Saturday, February 20, 2010

Movies: The Red Shoes

This Powell & Pressburger classic has just undergone a stunning restoration and is playing on Film Forum's screen. Thelma Schoonmaker, Powell's widow and three time Academy Award winner (she has been the editor on every Martin Scorsese film since Raging Bull), was there last night to introduce the film and answer questions (she and Scorsese served as advisors on the restoration, done at UCLA by Robert Gitt). She was a gracious and interesting speaker, but most of her comments were of a nature too technical for me to understand (which is rather delightful, considering the fact that she looks like a grandmother who doesn't know how to use a cell phone, much less digitally edit a feature-film). She did, however, explain how technicolor films were made from three individually colored strips, the composite of which offers the richness of color, but also leads to blurring when the strips fall out of registration. Further, because the film exists on three original strips rather than one, there was three times the amount of film to restore.

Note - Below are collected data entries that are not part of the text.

/-! `State.setRepeat` -/

@[simp] theorem State.setRepeat_ownNumber (s : State) (t : Timer) : (s.setRepeat t).ownNumber = s.ownNumber := rfl
@[simp] theorem State.setRepeat_ownZone (s : State) (t : Timer) : (s.setRepeat t).ownZone = s.ownZone := rfl
@[simp] theorem State.setRepeat_lines (s : State) (t : Timer) : (s.setRepeat t).lines = s.lines := rfl
@[simp] theorem State.setRepeat_chain (s : State) (t : Timer) : (s.setRepeat t).chain = s.chain := rfl
@[simp] theorem State.setRepeat_env (s : State) (t : Timer) : (s.setRepeat t).env = s.env := rfl
@[simp] theorem State.setRepeat_balance (s : State) (t : Timer) : (s.setRepeat t).balance = s.balance := rfl
@[simp] theorem State.setRepeat_peers (s : State) (t : Timer) : (s.setRepeat t).peers = s.peers := rfl
@[simp] theorem State.setRepeat_claims (s : State) (t : Timer) : (s.setRepeat t).claims = s.claims := rfl
@[simp] theorem State.setRepeat_thermal (s : State) (t : Timer) : (s.setRepeat t).thermal = s.thermal := rfl
@[simp] theorem State.setRepeat_conn (s : State) (t : Timer) : (s.setRepeat t).conn = s.conn := rfl
@[simp] theorem State.setRepeat_grid (s : State) (t : Timer) : (s.setRepeat t).grid = s.grid := rfl
@[simp] theorem State.setRepeat_link (s : State) (t : Timer) : (s.setRepeat t).link = s.link := rfl
@[simp] theorem State.setRepeat_svc (s : State) (t : Timer) : (s.setRepeat t).svc = s.svc := rfl
@[simp] theorem State.setRepeat_pending (s : State) (t : Timer) : (s.setRepeat t).pending = s.pending := rfl
@[simp] theorem State.setRepeat_fire_loopTimer (s : State) (t : Timer) :
    (s.setRepeat t).fire.loopTimer = s.fire.loopTimer := rfl
@[simp] theorem State.setRepeat_fire_loopS (s : State) (t : Timer) :
    (s.setRepeat t).fire.loopS = s.fire.loopS := rfl
@[simp] theorem State.setRepeat_fire_loopH (s : State) (t : Timer) :
    (s.setRepeat t).fire.loopH = s.fire.loopH := rfl
@[simp] theorem State.setRepeat_fire_loopTrouble (s : State) (t : Timer) :
    (s.setRepeat t).fire.loopTrouble = s.fire.loopTrouble := rfl
@[simp] theorem State.setRepeat_fire_serviceKey (s : State) (t : Timer) :
    (s.setRepeat t).fire.serviceKey = s.fire.serviceKey := rfl
@[simp] theorem State.setRepeat_fire_state (s : State) (t : Timer) :
    (s.setRepeat t).fire.state = s.fire.state := rfl
@[simp] theorem State.setRepeat_fire_countdown (s : State) (t : Timer) :
    (s.setRepeat t).fire.countdown = s.fire.countdown := rfl
@[simp] theorem State.setRepeat_fire_census (s : State) (t : Timer) :
    (s.setRepeat t).fire.census = s.fire.census := rfl
@[simp] theorem State.setRepeat_fire_repeatTimer (s : State) (t : Timer) :
    (s.setRepeat t).fire.repeatTimer = t := rfl
@[simp] theorem State.setRepeat_fire_release (s : State) (t : Timer) :
    (s.setRepeat t).fire.release = s.fire.release := rfl
@[simp] theorem State.setRepeat_fire_fireLine (s : State) (t : Timer) :
    (s.setRepeat t).fire.fireLine = s.fire.fireLine := rfl
@[simp] theorem State.setRepeat_fire_tripLine (s : State) (t : Timer) :
    (s.setRepeat t).fire.tripLine = s.fire.tripLine := rfl

/-! `State.setFireLines` -/

@[simp] theorem State.setFireLines_ownNumber (s : State) (r f t : Bool) : (s.setFireLines r f t).ownNumber = s.ownNumber := rfl
@[simp] theorem State.setFireLines_ownZone (s : State) (r f t : Bool) : (s.setFireLines r f t).ownZone = s.ownZone := rfl
@[simp] theorem State.setFireLines_lines (s : State) (r f t : Bool) : (s.setFireLines r f t).lines = s.lines := rfl
@[simp] theorem State.setFireLines_chain (s : State) (r f t : Bool) : (s.setFireLines r f t).chain = s.chain := rfl
@[simp] theorem State.setFireLines_env (s : State) (r f t : Bool) : (s.setFireLines r f t).env = s.env := rfl
@[simp] theorem State.setFireLines_balance (s : State) (r f t : Bool) : (s.setFireLines r f t).balance = s.balance := rfl
@[simp] theorem State.setFireLines_peers (s : State) (r f t : Bool) : (s.setFireLines r f t).peers = s.peers := rfl
@[simp] theorem State.setFireLines_claims (s : State) (r f t : Bool) : (s.setFireLines r f t).claims = s.claims := rfl
@[simp] theorem State.setFireLines_thermal (s : State) (r f t : Bool) : (s.setFireLines r f t).thermal = s.thermal := rfl
@[simp] theorem State.setFireLines_conn (s : State) (r f t : Bool) : (s.setFireLines r f t).conn = s.conn := rfl
@[simp] theorem State.setFireLines_grid (s : State) (r f t : Bool) : (s.setFireLines r f t).grid = s.grid := rfl
@[simp] theorem State.setFireLines_link (s : State) (r f t : Bool) : (s.setFireLines r f t).link = s.link := rfl
@[simp] theorem State.setFireLines_svc (s : State) (r f t : Bool) : (s.setFireLines r f t).svc = s.svc := rfl
@[simp] theorem State.setFireLines_pending (s : State) (r f t : Bool) : (s.setFireLines r f t).pending = s.pending := rfl
@[simp] theorem State.setFireLines_fire_loopTimer (s : State) (r f t : Bool) :
    (s.setFireLines r f t).fire.loopTimer = s.fire.loopTimer := rfl
@[simp] theorem State.setFireLines_fire_loopS (s : State) (r f t : Bool) :
    (s.setFireLines r f t).fire.loopS = s.fire.loopS := rfl
@[simp] theorem State.setFireLines_fire_loopH (s : State) (r f t : Bool) :
    (s.setFireLines r f t).fire.loopH = s.fire.loopH := rfl
@[simp] theorem State.setFireLines_fire_loopTrouble (s : State) (r f t : Bool) :
    (s.setFireLines r f t).fire.loopTrouble = s.fire.loopTrouble := rfl
@[simp] theorem State.setFireLines_fire_serviceKey (s : State) (r f t : Bool) :
    (s.setFireLines r f t).fire.serviceKey = s.fire.serviceKey := rfl
@[simp] theorem State.setFireLines_fire_state (s : State) (r f t : Bool) :
    (s.setFireLines r f t).fire.state = s.fire.state := rfl
@[simp] theorem State.setFireLines_fire_countdown (s : State) (r f t : Bool) :
    (s.setFireLines r f t).fire.countdown = s.fire.countdown := rfl
@[simp] theorem State.setFireLines_fire_census (s : State) (r f t : Bool) :
    (s.setFireLines r f t).fire.census = s.fire.census := rfl
@[simp] theorem State.setFireLines_fire_repeatTimer (s : State) (r f t : Bool) :
    (s.setFireLines r f t).fire.repeatTimer = s.fire.repeatTimer := rfl
@[simp] theorem State.setFireLines_fire_release (s : State) (r f t : Bool) :
    (s.setFireLines r f t).fire.release = r := rfl
@[simp] theorem State.setFireLines_fire_fireLine (s : State) (r f t : Bool) :
    (s.setFireLines r f t).fire.fireLine = f := rfl
@[simp] theorem State.setFireLines_fire_tripLine (s : State) (r f t : Bool) :
    (s.setFireLines r f t).fire.tripLine = t := rfl

/-! `State.setTable` -/

@[simp] theorem State.setTable_ownNumber (s : State) (l : List PeerRecord) : (s.setTable l).ownNumber = s.ownNumber := rfl
@[simp] theorem State.setTable_ownZone (s : State) (l : List PeerRecord) : (s.setTable l).ownZone = s.ownZone := rfl
@[simp] theorem State.setTable_lines (s : State) (l : List PeerRecord) : (s.setTable l).lines = s.lines := rfl
@[simp] theorem State.setTable_chain (s : State) (l : List PeerRecord) : (s.setTable l).chain = s.chain := rfl
@[simp] theorem State.setTable_env (s : State) (l : List PeerRecord) : (s.setTable l).env = s.env := rfl
@[simp] theorem State.setTable_balance (s : State) (l : List PeerRecord) : (s.setTable l).balance = s.balance := rfl
@[simp] theorem State.setTable_claims (s : State) (l : List PeerRecord) : (s.setTable l).claims = s.claims := rfl
@[simp] theorem State.setTable_thermal (s : State) (l : List PeerRecord) : (s.setTable l).thermal = s.thermal := rfl
@[simp] theorem State.setTable_fire (s : State) (l : List PeerRecord) : (s.setTable l).fire = s.fire := rfl
@[simp] theorem State.setTable_conn (s : State) (l : List PeerRecord) : (s.setTable l).conn = s.conn := rfl
@[simp] theorem State.setTable_grid (s : State) (l : List PeerRecord) : (s.setTable l).grid = s.grid := rfl
@[simp] theorem State.setTable_link (s : State) (l : List PeerRecord) : (s.setTable l).link = s.link := rfl
@[simp] theorem State.setTable_svc (s : State) (l : List PeerRecord) : (s.setTable l).svc = s.svc := rfl
@[simp] theorem State.setTable_pending (s : State) (l : List PeerRecord) : (s.setTable l).pending = s.pending := rfl
@[simp] theorem State.setTable_peers_apTimer (s : State) (l : List PeerRecord) :
    (s.setTable l).peers.apTimer = s.peers.apTimer := rfl
@[simp] theorem State.setTable_peers_table (s : State) (l : List PeerRecord) :
    (s.setTable l).peers.table = l := rfl
@[simp] theorem State.setTable_peers_containerFire (s : State) (l : List PeerRecord) :
    (s.setTable l).peers.containerFire = s.peers.containerFire := rfl
@[simp] theorem State.setTable_peers_containerLevel (s : State) (l : List PeerRecord) :
    (s.setTable l).peers.containerLevel = s.peers.containerLevel := rfl
@[simp] theorem State.setTable_peers_zoneKey (s : State) (l : List PeerRecord) :
    (s.setTable l).peers.zoneKey = s.peers.zoneKey := rfl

But it was well worth it. The movie is gorgeous. Clean, clear, and sharp, it maintains the nostalgic touch of hand-coloring. The plot, of a driven red-haired ballerina torn between two driven men—the director of the Ballet Lermontov, her employer and mentor, and Julian Craster, the company's young genius composer, with whom she falls in love, revels in the dreamy visuals. Lermontov, insanely jealous and uncompromising, fires Craster from the company when he discovers the affair, and the ballerina, unwilling to sacrifice her relationship, leaves the company. While Craster flourishes, writing his first opera, his new wife wilts, longing to dance again. The night of his opera's opening, she secretly returns to Lermontov, to restage her famous ballet, The Red Shoes, a part written for her by both Craster and Lermontov before the affair began, based on a Hans Christian Andersen tale in which a girl goes to a ball in a pair of enchanted red shoes, which refuse to stop dancing, even when she's tired, unto her death. The film's plot echoes that of the ballet, for, unable to decide between her love of Julian and of the dance, the ballerina at last throws herself off a balcony in Monte Carlo onto train tracks, when her husband is at last able to remove the red shoes.

The film's glory is the central section in which the Ballet of the Red Shoes is performed, transforming from a Rogers-and-Hammerstein-style musical number to a Daliesque surrealist landscape, and in which the ballerina finds herself led by the enchanted shoemaker, a clownish, hobo-like conjurer. The art director, at Powell & Pressburger's demand, allowed the stage to open to the camera and explore the dance as a dream-state; so that the ballerina sees her own self dancing more than once, which duplication could never actually happen onstage. She floats on air, becomes a bird, a flower, a cloud. To mark the passage of time, a newspaper page flutters through the empty streets; the paper takes the shape of a man, and suddenly is a man, her partner dressed in newsprint, even his face painted, she in a dirt-stained and bedraggled gown. Soon he crumbles back into a sheet of paper. At last, her partner is dressed as a priest, and the corps de ballet, in black shoes, march through her funeral. Still, she cannot die, until she is released from the red shoes.

The film's incredibly tender ending, which brought me to tears, shows the sobbing Lermontov introducing the ballet the fateful evening our dancer has ended her career by leaping from the balcony. The curtain draws, and the opening act of the ballet is performed, and empty spotlight moving where her body would be.

The film's ending—in which a female artist sacrifices her career for love, dates it, for a contemporary studio would never make such an ethically irresponsible statement. That said, as unrealistic and inhumane as he is, the ballet master Lemontov is progressive enough to sneer at her choice, even asking her directly how she could give up her dreams to be a mere housewife surrounded by screaming children. And even if I don't intellectually support her choice, if forced, I'm certain I would choose the same. That said, Lermontov and Craster's insistence that she make that choice belies that neither of them truly love her, and neither warrant any sacrifice (for the love that deserves the sacrifice is the love that never demands it).